Ice Hockey, Sports

Grzelcyk shines, wins tournament MVP in Beanpot win

Junior defenseman Matt Grzelcyk is awarded the Beanpot Tournament's Most Valuable Player Award after he scored in overtime to help the No.4 Boston University men's hockey team defeat Northeastern University 4-3. PHOTO BY JUSTIN HAWK / DAILY FREE PRESS STAFF
Junior defenseman Matt Grzelcyk is awarded the Beanpot Tournament’s Most Valuable Player Award after he scored in overtime to help the No. 4 Boston University men’s hockey team defeat Northeastern University 4-3. PHOTO BY JUSTIN HAWK/DAILY FREE PRESS STAFF

Reality still hadn’t registered with Boston University men’s hockey junior captain Matt Grzelcyk by the time he spoke with the media Monday night at TD Garden.

Less than 30 minutes had passed since the No. 4 Terriers (20-6-5, 13-4-3 Hockey East) clinched their first Beanpot title in six years with a 4-3 overtime triumph over Northeastern University, but Grzelcyk had yet to relish in the long-awaited tournament win.

Ever the focused leader of the Scarlet and White, BU’s veteran blueliner, was still fixated on finishing what his team had already achieved.

“It still hasn’t really set in,” Grzelcyk said. “I was just talking to [senior assistant captain] Evan [Rodrigues] right before, it kind of feels like, ‘Are we going out for the next period?’”

Grzlecyk’s dedication to the game of hockey and his aptitude at leading his teammates out on the ice comes as no surprise to his fellow skaters or his coaches.
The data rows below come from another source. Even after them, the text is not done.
-- ==== Sys2Proof/Machine/Rejection.lean ====
section
/-! DEFINITION. The meanings of the REJECT row and of its named sub-cases (spec/30_encoding.md R77,
spec/44_scan_loop.md R202): "They all take the same action and are not distinguished in any state". -/

namespace Sys2Proof.Machine

/-- REJECT (R202). -/
def execReject (_w : Word) (s : State) : Result :=
  .next (rejectStep s)

/-- REJ_SYNC (R202). -/
def execRejSync (_sync : BitVec 11) (_rest : BitVec 21) (s : State) : Result :=
  .next (rejectStep s)

/-- REJ_VERSION_0 (R202). -/
def execRejVersion0 (_rest : BitVec 19) (s : State) : Result :=
  .next (rejectStep s)

/-- REJ_VERSION_1 (R202). -/
def execRejVersion1 (_rest : BitVec 19) (s : State) : Result :=
  .next (rejectStep s)

/-- REJ_VERSION_2 (R202). -/
def execRejVersion2 (_rest : BitVec 19) (s : State) : Result :=
  .next (rejectStep s)

/-- REJ_LAYER_0 (R202). -/
def execRejLayer0 (_rest : BitVec 17) (s : State) : Result :=
  .next (rejectStep s)

/-- REJ_LAYER_2 (R202). -/
def execRejLayer2 (_rest : BitVec 17) (s : State) : Result :=
  .next (rejectStep s)

/-- REJ_LAYER_3 (R202). -/
def execRejLayer3 (_rest : BitVec 17) (s : State) : Result :=
  .next (rejectStep s)

/-- REJ_FREE_MPEG_STD (R202). -/
def execRejFreeMpegStd (_prot : BitVec 1) (_rest : BitVec 12) (s : State) : Result :=
  .next (rejectStep s)

/-- REJ_BR15_MPEG_STD (R202). -/
def execRejBr15MpegStd (_prot : BitVec 1) (_rest : BitVec 12) (s : State) : Result :=
  .next (rejectStep s)

/-- REJ_SR3_MPEG_STD (R202). -/
def execRejSr3MpegStd (_prot : BitVec 1) (_bri : BitVec 4) (_rest : BitVec 10) (s : State) : Result :=
  .next (rejectStep s)

/-- REJ_FREE_DOC_TABLE (R202). -/
def execRejFreeDocTable (_rest : BitVec 13) (s : State) : Result :=
  .next (rejectStep s)

/-- REJ_BR15_DOC_TABLE (R202). -/
def execRejBr15DocTable (_rest : BitVec 13) (s : State) : Result :=
  .next (rejectStep s)

/-- REJ_SR3_DOC_TABLE (R202). -/
def execRejSr3DocTable (_bri : BitVec 4) (_rest : BitVec 11) (s : State) : Result :=
  .next (rejectStep s)

end Sys2Proof.Machine
end

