-- ==== Sys2Proof/Machine/Core.lean ====
section
/-! DEFINITION. The machine the host reads. -/

def Sys2Proof.core : Host.Core :=
  { State := Sys2Proof.Machine.State, Fault := Sys2Proof.Machine.Fault,
    Refusal := Sys2Proof.Machine.Refusal, step := Sys2Proof.Machine.step, reset := Sys2Proof.Machine.State.reset }
end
Nor did it come as much of a shock that the Charlestown native would be the one to carry his team to Beanpot glory.

Playing under the bright lights of the TD Garden and on the biggest stage of his collegiate career, Grzelcyk rose to the occasion, notching two goals — including the game-winning score in overtime — to spur the Terriers to a thrilling win over the Huskies (15-13-4, 10-8-2 Hockey East).
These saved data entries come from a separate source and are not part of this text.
/-- R109: an access to the register window that is not an aligned 32-bit one is BAD_REG, whatever register
it points at; a read of it returns 0, and it changes nothing else. That an access belongs to the window its
first address lies in, also where it runs over the window's end, and to the register window where the two
windows overlapped, is the model's choice (log 11). -/
def Obligations.MalformedRegisterAccessIsHarmless : Prop :=
  (∀ (c : Config) (a : BusAccess), c.regBase ≤ a.addr → a.addr < c.regBase + 0x1000 →
    (a.width ≠ 32 ∨ (a.addr - c.regBase) % 4 ≠ 0) →
    decodeAccess c a =
      .ok (.badReg a.dir (BitVec.ofNat 12 (a.addr - c.regBase)) a.width a.data)) ∧
  (∀ (s : State) (off : BitVec 12) (width : Nat) (v : Word),
    exec (.badReg .read off width v) s = .next { s with hostResult := .word 0 } ∧
    exec (.badReg .write off width v) s = .next s)

/-- R110: a buffer-window access that is not 8 bits wide is refused by name. R110 speaks of accesses wider
than 8 bits and lets a platform split them; that this machine refuses them, and refuses every other width
with them, is the model's choice (log 13). -/
def Obligations.WideBufferAccessIsRefused : Prop :=
  ∀ (s : State) (a : BusAccess) (rest : List Input), s.cfg.wf = true → s.inputs = .access a :: rest →
    s.cfg.bufBase ≤ a.addr → a.addr < s.cfg.bufBase + s.cfg.bufMax.toNat → a.width ≠ 8 →
    step s = .refused (.bufAccessNotByte a.width)

/-- R58: an access outside both windows is not an access to this block. That the step then takes it from the
bus and changes nothing, the host's last result included, is the model's reading of R58 (log 12, DEDUCED); and
that an access whose first address lies outside is outside, though it may reach into a window, is the model's
choice (log 11). -/
def Obligations.AccessOutsideTheWindowsChangesNothing : Prop :=
  ∀ (s : State) (a : BusAccess) (rest : List Input), s.inputs = .access a :: rest →
    s.cfg.owns a.addr = false → step s = .next (taken s)

/-- R32 and R235: the interrupt line is DONE and IE, and when it falls and rises: an acknowledge of DONE, a
write of IE = 0 and an accepted START leave it low; a write of IE = 1 without START shows DONE; a contract
error with IE = 1 raises it at once. -/
def Obligations.InterruptLineFollowsDoneAndEnable : Prop :=
  ∀ (s t : State) (v : Word),
    (s.irq = true ↔ s.status.done = true ∧ s.ie = true) ∧
    (exec (.wrStatus v) s = .next t → v.getLsbD 1 = true → t.irq = false) ∧
    (exec (.wrCtrl v) s = .next t → v.getLsbD 1 = false → t.irq = false) ∧
    (exec (.wrCtrl v) s = .next t → v.getLsbD 0 = false → t.irq = (s.status.done && v.getLsbD 1)) ∧
    (exec (.wrCtrl v) s = .next t → v.getLsbD 0 = true → s.fsm = .idle →
      s.len.toNat ≤ s.cfg.bufMax.toNat → t.irq = false) ∧
    (exec (.wrCtrl v) s = .next t → v.getLsbD 0 = true → s.fsm = .idle →
      s.cfg.bufMax.toNat < s.len.toNat → t.irq = v.getLsbD 1)

/-! ## Frames and whole-machine rules -/

/-- The frame of every instruction but BUF_WR: no byte of BUFMEM changes, nor which bytes count as written,
the parameters, the events still to come or the power-up number. -/
def Obligations.OnlyBufferWriteChangesBufmem : Prop :=
  ∀ (i : Instr) (s t : State), (∀ off b, i ≠ .bufWr off b) → exec i s = .next t →
    (∀ a, Memory.read t.bufmem a = Memory.read s.bufmem a) ∧ t.written = s.written ∧ t.cfg = s.cfg ∧
      t.inputs = s.inputs ∧ t.powerUps = s.powerUps

/-- The frame of the registers: LEN changes only by WR_LEN, IE only by WR_CTRL, and the scan registers and
TRUNC only by the scanner's rows and WR_CTRL. -/
def Obligations.RegistersChangeOnlyByTheirInstructions : Prop :=
  ∀ (i : Instr) (s t : State), exec i s = .next t →
    ((∀ v, i ≠ .wrLen v) → t.len = s.len) ∧
    ((∀ v, i ≠ .wrCtrl v) → t.ie = s.ie) ∧
    (∀ a : BusAccess, decodeAccess s.cfg a = .ok i → (∀ v, i ≠ .wrCtrl v) →
      t.count = s.count ∧ t.startPos = s.startPos ∧ t.endBound = s.endBound ∧ t.pos = s.pos ∧
        t.fsm = s.fsm ∧ t.status.trunc = s.status.trunc ∧ t.hdr = s.hdr)

/-- R61: while BUSY no step but a reset changes a byte of BUFMEM or LEN. -/
def Obligations.BufferAndLengthAreFixedWhileBusy : Prop :=
  ∀ s t : State, s.busy = true → NotReset s → step s = .next t →
    t.bufmem = s.bufmem ∧ t.written = s.written ∧ t.len = s.len ∧ t.cfg = s.cfg

/-- R234: while BUSY no host access changes anything the scan works with, nor DONE or TRUNC, except that a
write of STATUS may clear DONE and ERR. -/
def Obligations.HostCannotDisturbAScan : Prop :=
  ∀ (s t : State) (a : BusAccess) (rest : List Input), s.busy = true → s.inputs = .access a :: rest →
    step s = .next t →
    t.fsm = s.fsm ∧ t.count = s.count ∧ t.startPos = s.startPos ∧ t.endBound = s.endBound ∧
      t.pos = s.pos ∧ t.len = s.len ∧ t.bufmem = s.bufmem ∧ t.written = s.written ∧
      t.cfg = s.cfg ∧ t.status.trunc = s.status.trunc ∧ (s.status.done = false → t.status.done = false) ∧
      (s.status.err = false → t.status.err = false)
Grzelcyk’s clutch tallies in the deciding tilt led to his appointment as tournament MVP, BU’s first Beanpot MVP since then-sophomore forward Nick Bonino earned the same moniker during the 2008-09 season.

The junior first lit the lamp at 14:18 in the second period, blasting the puck past NU netminder Clay Witt by way of a slap shot to give the Terriers a 3-1 lead at the time.

With the Terriers and Huskies embroiled in a 3-3 draw at the end of regulation, Grzelcyk made the only shot of overtime count, uncorking a shot from just outside the left circle that sailed past Witt and into the Northeastern cage just 51 seconds into the extra frame to propel the Terriers to victory.

“Grizzy has been working on his shot an awful lot over the last two years, and I couldn’t be happier for him,” said BU head coach David Quinn. “His two goals were a direct result of an awful lot of hard work.”

Just over a year removed from major shoulder surgery, Grzelcyk has been a spark plug for the Terriers on both offense and defense, orchestrating the top power-play unit in Hockey East (24.8 percent) while also leading a defenseman corps that has helped hold opponents to just 2.29 goals per game, good for fourth in the conference.

While his playmaking ability and his speed might serve as the first things that come to mind when dissecting Grzelcyk’s game, he has quickly morphed himself into the Terrier’s deadliest sniper from the point.

After being held without a goal through BU’s first 23 games of the season, Grzelcyk has found the back of the net seven times over the past eight games, easily surpassing his previous season high of three goals that he achieved in both his freshman and sophomore campaigns.

His contributions to the stat sheet has paid dividends to the Terriers over the years — none more so than Monday night — but Quinn said Grzelcyk’s true value to his team does not lie in his production out on the ice. Rather, it’s the reverence that he seems to draw from everyone who interacts with him.

“Well, number one, he’s a great player. He’s not a great player by accident,” Quinn said. “Like I referred to earlier, he’s improved his shot dramatically because he spends a lot time working on it. But when you’ve got a guy who has been known for being an elite player for a long time, with that type of work ethic and his type of personality … He sets such a great example. He’s as likeable as a kid as you meet.

“You add all of that up, and you get a guy that all his teammates have an awful lot of respect for, the coaching staff has an awful lot of respect for. The trainers, the equipment people, people around campus. That’s what makes him a great leader.”